Aim of the task. Given the material below, output exactly the lines from the line with "counter of the" to the line with "def noteSent (s", both ends included, and no other lines.

Material shown.
-- ==== Sys2Proof/Syntax.lean ====
section
/-! DEFINITION. The instruction set: operand types, the payloads of events, and Instr, one constructor per row of the opcode table. -/

namespace Sys2Proof

/-! ## Fields of scalar words -/

/-- 06 R154: the word executes when predicate `pred` differs from `neg`. -/
structure Guard where
  neg : Bool
  pred : PReg
  deriving DecidableEq, Repr

/-- 04 R88, codes 0 to 5. -/
inductive Scope | st | wg | cl | die | dev | sys
  deriving DecidableEq, Repr

/-- 06 R155: access sizes of SM and SMA. -/
inductive Size | b1 | b2 | b4 | b8
  deriving DecidableEq, Repr

/-- 06 R161. -/
inductive Cond | eq | ne | lt | le | gt | ge | lo | ls | hi | hs | feq | fne | flt | fle | fgt | fge | fun
  deriving DecidableEq, Repr

/-- 06 R159, SSETP: width of the comparison. -/
inductive CmpWidth | i64 | i32 | f32
  deriving DecidableEq, Repr

/-- 01 R13. -/
inductive Role | vector | copy | matrix
  deriving DecidableEq, Repr

/-- 07 R191 and 08 R233. -/
inductive AtomOp | add | and | or | xor | min | max | swap | cas
  deriving DecidableEq, Repr

/-- 09 R246. -/
inductive Transform | copy | transpose | convert | convertScale | rowScale | expand | compress | gatherRows
  deriving DecidableEq, Repr

/-- 06 R170, codes 0 to 7. -/
inductive PairType | e4e4 | e4e5 | e5e4 | e5e5 | i8i8 | bf16bf16 | f16f16 | bf16nq4
  deriving DecidableEq, Repr

/-- 06 R169. -/
inductive Sparsity | dense | s8 | s16
  deriving DecidableEq, Repr

/-- The SX fields of a matrix word (06 R169, R171): `m` and `n` are the codes of [4:3] and [2:1]. -/
structure MatFields where
  tile : TileNo
  fa : Fin 4
  fb : Fin 2
  m : Fin 4
  n : Fin 4
  eighth : Bool
  pair : PairType
  acc : Bool
  sparsity : Sparsity
  deriving DecidableEq, Repr

/-- 09 R260. -/
inductive CollKind | allReduce | reduceScatter | allGather | broadcast
  deriving DecidableEq, Repr
inductive CollOp | add | min | max
  deriving DecidableEq, Repr

/-- 01 R15: the levels of work. -/
inductive Level | unit | launch | run | phase | job
  deriving DecidableEq, Repr

/-- 07 R206. -/
inductive CountItem | completed | cancelled | state | errors
  deriving DecidableEq, Repr

/-- 09 R265. -/
inductive StatItem | sub | late | dup | early | expired | malformed | mstate | mnum | cut | mframe
  deriving DecidableEq, Repr

/-! ## The vector word -/

/-- 06 R165. -/
inductive Ty | i32 | w32 | i64 | w64 | i16 | w16 | i8 | w8 | f32 | f16 | bf16 | e4m3 | e5m2 | nq4
  deriving DecidableEq, Repr

/-- 06 R163. -/
inductive Operand
  | reg (i : Fin 128)
  | latch (i : Fin 128)
  | special (i : Fin 128)
  | imm
  deriving DecidableEq, Repr
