/-- The granules of scratchpad that a run of bytes lies in, as numbers from the first. -/
def scratchGranules (off n : Nat) : List Nat := if n = 0 then [] else (List.range ((off + n - 1) / 65536 - off / 65536 + 1)).map fun i => off / 65536 + i

def scratchTagOk (s : State) (e : Env) (off : Nat) : Bool := granuleOk s e (e.regGranules + off / 65536)

def tileTagOk (s : State) (e : Env) (t : Nat) : Bool := granuleOk s e (e.regGranules + e.scratchBytes / 65536 + t)

def regTagsOk (s : State) (e : Env) : Bool := (List.range e.regGranules).all (granuleOk s e)

/-! ## Barriers (07 R198, R199) -/

/-- The strands of a workgroup, by the descriptor's count. -/
def strandsOf (s : State) (wg : Nat) : List StrandId := (s.strands.map Prod.fst).filter fun k => k.wg = wg

/-- The workgroups of a launch. -/
def wgsOf (s : State) (launch : Nat) : List (Nat × Workgroup) := s.wgs.filter fun p => p.2.launch = launch

/-- The members of a barrier. -/
def barMembers (s : State) (k : BarKey) : List StrandId :=
  match k with
  | .wg w n => match (s.wgs.get? w).bind fun g => s.launches.get? g.launch with
    | some l => (strandsOf s w).filter fun t => (l.desc.barMasks.getD n 0).getLsbD t.strand.val
    | none => []
  | .cluster l idx _ => match s.launches.get? l with
    | some x => (((wgsOf s l).filter fun p => p.2.index / x.desc.cluster = idx).map fun p => strandsOf s p.1).flatten
    | none => []
  | .launch l _ => ((wgsOf s l).map fun p => strandsOf s p.1).flatten

/-- Every barrier a strand is a member of. -/
def barsOf (s : State) (sid : StrandId) : List BarKey :=
  match s.wgs.get? sid.wg with
  | none => []
  | some g => match s.launches.get? g.launch with
    | none => []
    | some l =>
      ((List.range 16).filter fun n => (l.desc.barMasks.getD n 0).getLsbD sid.strand.val).map (BarKey.wg sid.wg)
        ++ (List.range 16).map (BarKey.cluster g.launch (g.index / l.desc.cluster))
        ++ (List.range 16).map (BarKey.launch g.launch)

def State.bar (s : State) (k : BarKey) : Bar := (s.bars.get? k).getD ⟨0, [], false⟩

/-- Whether a member has arrived in the open phase; one that has executed SEXIT counts as arrived (07 R181, R199). -/
def hasArrived (s : State) (b : Bar) (t : StrandId) : Bool :=
  b.arrived.contains t || (match s.strands.get? t with
    | some st => st.sexit
    | none => false)

/-- Whether a strand's workgroup is a cocoon. -/
def isParked (s : State) (t : StrandId) : Bool :=
  match s.wgs.get? t.wg with
  | some g => g.parked.isSome
  | none => false

/-- Whether every member has arrived. A phase does not end while a member is a cocoon: the waits that would end are the saved
words' (07 R179, R200). -/
def phaseDone (s : State) (k : BarKey) : Bool :=
  let b := s.bar k
  !b.broken && !b.arrived.isEmpty && (barMembers s k).all fun t => hasArrived s b t && !isParked s t

/-- What the end of a phase does to one strand: a waiter goes on; a second arrival counts in the new phase. -/
def leavePhase (k : BarKey) (s : State) (sid : StrandId) : State :=
  match s.strands.get? sid with
  | none => s
  | some st => match st.wait with
    | some (.barrier k') => if k' = k then s.modStrand sid fun st => st.next (st.pc + 4) s.cycle else s
    | some (.again k' sync) =>
      if k' = k then
        let b := s.bar k
        let s := { s with bars := s.bars.set k { b with arrived := b.arrived ++ [sid] } }
        if sync then s.modStrand sid fun st => { st with wait := some (.barrier k) }
        else s.modStrand sid fun st => st.next (st.pc + 4) s.cycle
      else s
    | _ => s

/-- A phase in which every member has arrived completes. -/
def completePhase (s : State) (k : BarKey) : State :=
  if phaseDone s k then
    let b := s.bar k
    (barMembers s k).foldl (leavePhase k) { s with bars := s.bars.set k { b with phase := b.phase + 1, arrived := [] } }
  else s

/-- The phases that are complete in a strand's barriers end. -/
def completePhases (s : State) (sid : StrandId) : State := (barsOf s sid).foldl completePhase s

/-- A member ended by a fault or a cancel breaks its barriers. -/
def breakBars (s : State) (sid : StrandId) : State :=
  (barsOf s sid).foldl (fun s k => { s with bars := s.bars.set k { s.bar k with broken := true } }) s

/-! ## The store buffer (04 R115, 07 R190) -/

/-- The packets of a run of bytes at a target offset: at most 4,096 bytes each, at least one (19 R357). -/
def packetsOf (off : Nat) (bs : List Byte) : List (Nat × List Byte) :=
  (List.range (max 1 ((bs.length + 4095) / 4096))).map fun i => (off + 4096 * i, (bs.drop (4096 * i)).take 4096)

/-- The flits of a packet leave by a link of the fabric, chosen for each packet (19 R353, R357). -/
def sendFlits (ticks ix : Nat) (flits : Vector Nat 18) (p : Nat × List Byte) : Vector Nat 18 :=
  let link : Fin 18 := Fin.ofNat 18 (Config.pick ((ticks * 2 ^ 32 + ix) * 2 ^ 40 + p.1))
  flits.set link (flits[link] + max 1 ((p.2.length + 255) / 256))

/-- Packets that leave by a port, 1 for the fabric and 2 to 5 for Ethernet: the flits of their links, or the counter of the
peer's flow rise (19 R353). `ix` tells one run of packets from another. -/
def noteSent (s : State) (port peer ix : Nat) (parts : List (Nat × List Byte)) : State :=
  if port = 1 then { s with hub := { s.hub with flits := parts.foldl (sendFlits s.ticks ix) s.hub.flits } }
  else
    let k : Fin 4 × Nat := (Fin.ofNat 4 (port + 2), peer)
    let x := s.hub.flows.getD k (0, 0)
    { s with hub := { s.hub with flows := s.hub.flows.set k (x.1 + BitVec.ofNat 64 parts.length, x.2) } }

Answer box.
/-- Packets that leave by a port, 1 for the fabric and 2 to 5 for Ethernet: the flits of their links, or the counter of the
peer's flow rise (19 R353). `ix` tells one run of packets from another. -/
def noteSent (s : State) (port peer ix : Nat) (parts : List (Nat × List Byte)) : State :=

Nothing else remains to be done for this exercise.